Exercise: Between the line containing "let d := d.fault" and the line containing "def Dev.xipRange (d" lies a run of lines; give that run again exactly, with both of those lines, and nothing else from the entries below.

○ ○ ○ ○ ○

-- ==== Sys2Proof/Machine/Tasks.lean ====
section
/-! DEFINITION. Machine/Tasks.lean: task contexts and the scheduler (13, 14): locks and their release, task faults, releases and
deadlines, overruns, context commands, core loss, and what an instruction does before it acts. -/
namespace Sys2Proof.Machine

/-! ## Access -/

def Dev.updTk (d : Dev) (f : Tasks → Tasks) : Dev := { d with tk := f d.tk }
def Dev.tctx (d : Dev) (c : Nat) : TaskCtx := SMap.get TaskCtx.reset d.tk.ctxs c
def Dev.setTctx (d : Dev) (c : Nat) (x : TaskCtx) : Dev := { d with tk := { d.tk with ctxs := SMap.set TaskCtx.reset d.tk.ctxs c x } }
def Dev.updTctx (d : Dev) (c : Nat) (f : TaskCtx → TaskCtx) : Dev := d.setTctx c (f (d.tctx c))
def Dev.updCore (d : Dev) (k : Nat) (f : Core → Core) : Dev := d.setCore k (f (d.core k))

/-- A unit reset holds core k (R363, R434). -/
def Dev.coreHeld (d : Dev) (k : Nat) : Bool := decide (d.pw.urst = some ⟨uid 2 k 0⟩)

/-- The context that executes instructions on core k (R356). -/
def Dev.runs (d : Dev) (k : Nat) : Option Nat :=
  match (d.core k).ctx with
  | some c => if (d.tctx c).state = .running ∧ d.coreHeld k = false then some c else none
  | none => none

/-- The core that holds a context. -/
def Dev.coreOf (d : Dev) (c : Nat) : Option Nat := (List.range 4).find? (fun k => decide ((d.core k).ctx = some c))

/-- The contexts set up, in rising number. -/
def Dev.liveCtxs (d : Dev) : List Nat := d.tk.ctxs.map Prod.fst

/-- A release is in progress (R356, R358). -/
def TaskCtx.inProgress (x : TaskCtx) : Bool := x.state = .ready || x.state = .running || x.state = .suspended

/-! ## Holding registers (R9, R324) -/

def Dev.heldOf (d : Dev) (who : Reader) : Option Word := lookupD none d.regs.held who
def Dev.setHeld (d : Dev) (who : Reader) (v : Option Word) : Dev := { d with regs := { d.regs with held := assign d.regs.held who v } }

/-! ## Cores change their context (R324) -/

/-- CYC of a context (R323). -/
def Dev.cyc (d : Dev) (t c : Nat) : Nat :=
  let x := d.tctx c
  let run := match d.coreOf c with
    | some k => coreCycles t - coreCycles (d.core k).since
    | none => 0
  min (2 ^ 32 - 1) (x.cyc + run)

/-- The context leaves core k: a context switch saves it (R324), and locks that have broken stay with their task (R343); the core's busy cycles
are counted (R380). -/
def Dev.leaveCore (d : Dev) (t k : Nat) : Dev :=
  match (d.core k).ctx with
  | none => d
  | some c =>
    let d := d.updTctx c (fun x => { x with cyc := d.cyc t c, hold := d.heldOf (.core (Fin.ofNat 4 k)), locks := (d.core k).locks })
    let d := (d.setHeld (.core (Fin.ofNat 4 k)) none).bumpSat (Reg.TK_COREk_BUSY k) (coreCycles t - coreCycles (d.core k).busyFrom)
    (d.updCore k (fun x => { x with ctx := none, locks := [] })).bump Reg.TK_CNT_SWITCH

/-- Context c takes core k (R324, R356, R361). -/
def Dev.enterCore (d : Dev) (t k c : Nat) : Dev :=
  let x := d.tctx c
  let d := if x.item = none then d.updTk (fun y => { y with rot := c }) else d
  let d := d.setHeld (.core (Fin.ofNat 4 k)) x.hold
  let d := d.updCore k (fun y => { y with
    ctx := some c, since := t, busyFrom := t, retired := t, slice := d.fld Reg.TK_CFG 31 16 * 1024, saved := x.g, locks := x.locks })
  d.setTctx c { x with state := .running, hold := none, locks := [] }

/-! ## The scheduler (R360, R361) -/

/-- The least of the contexts by a key, ties to the lower number. -/
def leastBy (key : Nat → Nat) : List Nat → Option Nat
  | [] => none
  | c :: l => match leastBy key l with
    | some b => if key c ≤ key b then some c else some b
    | none => some c

/-- The READY admitted task of core k, demoted or not, with the earliest DLN (R360, R361). -/
def Dev.earliest (d : Dev) (k : Nat) (demoted : Bool) : Option Nat :=
  leastBy (fun c => (d.tctx c).dln) (d.liveCtxs.filter (fun c =>
    let x := d.tctx c
    decide (x.state = .ready) && x.item.isSome && decide (x.core = k) && decide (x.demoted = demoted)))

/-- The next READY best-effort task in rotation by context number (R361); a core held by CORE_OUT takes its test context alone (R445). -/
def Dev.bestEffort (d : Dev) (k : Nat) : Option Nat :=
  leastBy (fun c => (c + 1023 - d.tk.rot) % 1024) (d.liveCtxs.filter (fun c =>
    let x := d.tctx c
    decide (x.state = .ready) && x.item.isNone && (match (d.core k).out with
      | some e => decide (c = e)
      | none => (List.range 4).all (fun j => decide ((d.core j).out ≠ some c)))))

/-- The task that core k would take (R360, R361). On a core that CORE_OUT holds, admitted releases in progress end there (R445). -/
def Dev.pick (d : Dev) (k : Nat) : Option Nat :=
  (d.earliest k false).orElse (fun _ => (d.earliest k true).orElse (fun _ => d.bestEffort k))

/-- Core k holds a lock whose sequence is whole, or waits for one: its task is not switched out (R344, R360). -/
def Dev.pinned (d : Dev) (k : Nat) : Bool :=
  (d.core k).locks.any (fun l => decide (l.broken = 0)) || d.fab.waiters.contains k

/-- The task that preempts the one on core k: an eligible admitted task with an earlier deadline, or any before a demoted or best-effort
task; and before a demoted task one of the core's demoted tasks with an earlier deadline (R360, R361). -/
def Dev.preempter (d : Dev) (k c : Nat) : Option Nat :=
  let x := d.tctx c
  if d.pinned k then none
  else match d.earliest k false, d.earliest k true with
    | some b, _ => if x.item.isSome = true ∧ x.demoted = false ∧ x.dln ≤ (d.tctx b).dln then none else some b
    | none, some b => if x.item.isSome = true ∧ x.demoted = true ∧ (d.tctx b).dln < x.dln then some b else none
    | none, none => none

/-- One core takes what it should run; `left` says that its context has just left (one context switch then does both). -/
def Dev.schedCore (d : Dev) (t k : Nat) (left : Bool) : Dev :=
  if (d.core k).service = true ∨ (d.core k).out.isSome = true then
    match (d.core k).ctx with
    | none => match d.pick k with
      | some c => (if left then d else d.bump Reg.TK_CNT_SWITCH).enterCore t k c
      | none => d
    | some c => match d.preempter k c with
      | some b => ((d.leaveCore t k).updTctx c (fun x => { x with state := .ready })).enterCore t k b
      | none => d
  else d

/-- Every core takes what it should run (R360, R361); `left` lists the cores just left. -/
def Dev.resched (d : Dev) (t : Nat) (left : List Nat) : Dev :=
  (List.range 4).foldl (fun (d : Dev) k => d.schedCore t k (left.contains k)) d

/-! ## Locks that end without an UNLOCK (R344, R399, R400) -/

/-- The locks of core k are released: a whole sequence discards its writes and leaves its bank abandoned; a broken one is forgotten.
A LOCK that waits is withdrawn (R344, R400). -/
def Dev.releaseLocks (d : Dev) (t k c : Nat) : Dev :=
  let d := (d.core k).locks.foldl (fun (d : Dev) l =>
    if l.broken = 0 then
      ((d.updFab (fun f => { f with abandoned := if f.abandoned.contains l.bank then f.abandoned else l.bank :: f.abandoned })).bump
        Reg.FB_CNT_ABANDON).fbFault t l.bank 5 (k + 4 * c)
    else d) d
  (d.updCore k (fun x => { x with locks := [] })).updFab (fun f => { f with waiters := f.waiters.erase k })

/-- A whole sequence on core k that satisfies p breaks: its writes are discarded and its bank is free (R342, R399); `why` is 1 for a
preemption, 2 for a limit; code and bit [2] are those of its record. -/
def Dev.breakLocks (d : Dev) (t k : Nat) (p : Lock → Bool) (why code bit2 : Nat) : Dev :=
  let hit := (d.core k).locks.filter (fun l => decide (l.broken = 0) && p l)
  let d := hit.foldl (fun (d : Dev) l => (d.bump Reg.FB_CNT_BREAK).fbFault t l.bank code (k + 4 * bit2)) d
  d.updCore k (fun x => { x with locks := x.locks.map (fun l => if l.broken = 0 ∧ p l = true then { l with broken := why, writes := [] } else l) })

/-- CORE cycles of a sequence (R323, R342). -/
def Lock.cycles (l : Lock) (t : Nat) : Nat := coreCycles t - coreCycles l.since

/-! ## Task fault records (R362, R379) -/

/-- A record of code 0x0002 to 0x0005, at most once per context in any 64 releases, and its flag. -/
def Dev.tkFault (d : Dev) (t c code : Nat) : Dev :=
  let x := d.tctx c
  let d := d.flag Reg.TK_FAULT (code + 2)
  let soon := match x.recAt.find? (fun p => decide (p.1 = code)) with
    | some p => decide ((x.releases + 2 ^ 32 - p.2) % 2 ^ 32 < 64)
    | none => false
  if soon then d
  else (d.fault t (uid 2 x.core 0) code c).updTctx c (fun x => { x with recAt := assign x.recAt code x.releases })

/-! ## Releases (R358, R359) -/

/-- The release due at r starts (R358): READY, its deadline from its own release time, CYC 0. Where CORE_OUT holds the core, it
starts on the alternate core (R445). -/
def Dev.startRelease (d : Dev) (c r : Nat) : Dev :=
  d.updTctx c (fun x =>
    let core := if x.item.isSome = true ∧ (d.core x.core).out.isSome = true then x.alt else x.core
    { x with state := .ready, cyc := 0, flagged := false, demoted := false, graceAt := none, core := core,
             releases := (x.releases + 1) % 2 ^ 32,
             dln := match x.item with
               | some i => r + i.d
               | none => x.dln })

/-- A release is missed (R359). -/
def Dev.missRelease (d : Dev) (t c : Nat) : Dev := (d.bump Reg.TK_CNT_MISS).tkFault t c 4

/-- PC = entry address, registers kept; the context becomes IDLE (R357 op 4). -/
def TaskCtx.restart (x : TaskCtx) : TaskCtx := { x with pc := x.entry, state := .idle, wait := .none, refused := none }

/-- A release that falls due at r (R358, R359). -/
def Dev.takeRelease (d : Dev) (t c r : Nat) : Dev :=
  let x := d.tctx c
  match x.state with
  | .idle => d.startRelease c r
  | .faulted =>
    if x.autoRestart then ((d.updTctx c TaskCtx.restart).bump Reg.TK_CNT_RESTART).startRelease c r else d.missRelease t c
  | .free => d
  | _ => if x.pendAt.isSome then d.missRelease t c else d.updTctx c (fun x => { x with pendAt := some r })

/-- A task whose contract has ended is best-effort from its next release (R368). -/
def TaskCtx.settle (x : TaskCtx) : TaskCtx := if x.admitted then x else { x with item := none, demoted := false, evDue := [] }

/-- The release in progress ends: a pending release starts, else the context is IDLE (R359). -/
def Dev.endRelease (d : Dev) (c : Nat) : Dev :=
  let d := d.updTctx c (fun x => { x.settle with state := .idle, wait := .none, graceAt := none })
  match (d.tctx c).pendAt with
  | some r => (d.updTctx c (fun x => { x with pendAt := none })).startRelease c r
  | none => d

/-- Context c leaves the core that holds it, and its locks are released; the broken ones of a task that is switched out are forgotten (R344);
the cores left. -/
def Dev.takeOff (d : Dev) (t c : Nat) : Dev × List Nat :=
  match d.coreOf c with
  | some k => ((d.releaseLocks t k c).leaveCore t k, [k])
  | none => (d.updTctx c (fun x => { x with locks := [] }), [])

/-- A release is aborted (R362): locks released, the entry address, registers kept, and counted; a pending release starts at once. -/
def Dev.abort (d : Dev) (t c : Nat) : Dev × List Nat :=
  let r := d.takeOff t c
  let d := (r.1.bump Reg.TK_CNT_ABORT).updTctx c (fun x => { x with pc := x.entry, flagged := false, demoted := false, refused := none })
  (d.endRelease c, r.2)

/-! ## Task faults (R353, R354) -/

/-- A task fault (R353): the task stops before its instruction, its locks are released, FPC and FADDR are written, the context is
FAULTED and a record is written. A pending release then restarts it or is missed (R359). -/
def Dev.taskFault (d : Dev) (t k c code hi faddr : Nat) : Dev :=
  let d := (d.releaseLocks t k c).leaveCore t k
  let d := d.updTctx c (fun x => { x.settle with fpc := x.pc, faddr := BitVec.ofNat 32 faddr, state := .faulted, wait := .none, graceAt := none })
  let d := d.fault t (uid 2 k 0) code (c + hi % 2 ^ 16 * 2 ^ 16)
  let d := match (d.tctx c).pendAt with
    | some r => (d.updTctx c (fun x => { x with pendAt := none })).takeRelease t c r
    | none => d
  d.resched t [k]

/-- The illegal-instruction fault: its detail carries the opcode (R354). -/
def Dev.illegal (d : Dev) (t k c opcode : Nat) : Dev := d.taskFault t k c 0x0101 opcode 0

/-! ## Issuing an instruction -/

/-- The PC lies where instructions are fetched (R326, R333). -/
def Dev.fetchable (d : Dev) (pc : Nat) : Bool :=
  decide (pc % 4 = 0) && (decide (pc < 0x40000) ||
    (decide (0x40000000 ≤ pc) && decide (pc < 0x44000000) && d.bit Reg.SP_XIP_CFG 0 && (d.xipByte (pc - 0x40000000)).isSome))

/-- What a fetch in the XIP window beyond the flash's end leaves at SP_M0 (R308, R319): the fault record, with the flash byte, and its flag. -/
def Dev.xipRange (d : Dev) (t pc : Nat) : Dev :=
  if 0x40000000 ≤ pc ∧ pc < 0x44000000 ∧ d.bit Reg.SP_XIP_CFG 0 = true ∧ d.xipByte (pc - 0x40000000) = none then
    d.faultFlag t (uid 13 0 0) 4 (pc - 0x40000000 + d.fld Reg.SP_XIP_OFF 25 0) (Reg.SP_Mn_FAULT 0) 3
  else d

/-- A task fault of a fetch at pc (R308, R326, R354). -/
def Dev.fetchFaultAt (d : Dev) (t k c pc : Nat) : Dev := (d.xipRange t pc).taskFault t k c 0x0102 (nfld pc 17 2) 0

/-- A task fault of the fetch at the task's PC. -/
def Dev.fetchFault (d : Dev) (t k c : Nat) : Dev := d.fetchFaultAt t k c (d.tctx c).pc.toNat

/-- The device-space fault of a DST that was refused (R335). -/
def Dev.refusalFault (d : Dev) (t k c : Nat) : Dev :=
  let a := match (d.tctx c).refused with
    | some r => r.1
    | none => 0
  (d.updTctx c (fun x => { x with refused := none })).taskFault t k c 0x0105 a a

/-- An instruction of core k issues: nothing where no task executes there; a fetch outside R326's regions faults, and so does the first
instruction after a refusal has reached the core (R335). -/
def Dev.issue (d : Dev) (t k : Nat) (f : Nat → TaskCtx → Dev → Dev × List MemWrite) : Dev × List MemWrite :=
  match d.runs k with
  | none => (d, [])
  | some c =>
    let x := d.tctx c
    if d.fetchable x.pc.toNat = false then (d.fetchFault t k c, [])
    else match x.refused with
      | some (_, true) => (d.refusalFault t k c, [])
      | _ => f c x d

/-- The task's context after its instruction; the core has retired one (R363). -/
def Dev.retire (d : Dev) (t k c : Nat) (x : TaskCtx) : Dev := (d.setTctx c x).updCore k (fun y => { y with retired := t })

/-- An instruction that waits until the task's earlier stores and DSTs have landed (R327): it waits for a refusal too (R335), and
does nothing yet while a store of its core waits for a lock (R395). -/
def Dev.issueAfter (d : Dev) (t k : Nat) (f : Nat → TaskCtx → Dev → Dev × List MemWrite) : Dev × List MemWrite :=
  d.issue t k (fun c x d =>
    if x.refused.isSome then (d.refusalFault t k c, [])
    else if d.fab.held.any (fun h => decide (h.1 = k)) then (d, [])
    else f c x d)

/-- An Ercel instruction of core k. -/
def State.ercel (s : State) (k : Fin 4) (f : Now → Mem → Nat → TaskCtx → Dev → Dev × List MemWrite) : Result :=
  s.actWr k (fun now m d => d.issue now.dtime k (f now m))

○ ○ ○ ○ ○

Answer area:
  let d := d.fault t (uid 2 k 0) code (c + hi % 2 ^ 16 * 2 ^ 16)
  let d := match (d.tctx c).pendAt with
    | some r => (d.updTctx c (fun x => { x with pendAt := none })).takeRelease t c r
    | none => d
  d.resched t [k]

/-- The illegal-instruction fault: its detail carries the opcode (R354). -/
def Dev.illegal (d : Dev) (t k c opcode : Nat) : Dev := d.taskFault t k c 0x0101 opcode 0

/-! ## Issuing an instruction -/

/-- The PC lies where instructions are fetched (R326, R333). -/
def Dev.fetchable (d : Dev) (pc : Nat) : Bool :=
  decide (pc % 4 = 0) && (decide (pc < 0x40000) ||
    (decide (0x40000000 ≤ pc) && decide (pc < 0x44000000) && d.bit Reg.SP_XIP_CFG 0 && (d.xipByte (pc - 0x40000000)).isSome))

/-- What a fetch in the XIP window beyond the flash's end leaves at SP_M0 (R308, R319): the fault record, with the flash byte, and its flag. -/
def Dev.xipRange (d : Dev) (t pc : Nat) : Dev :=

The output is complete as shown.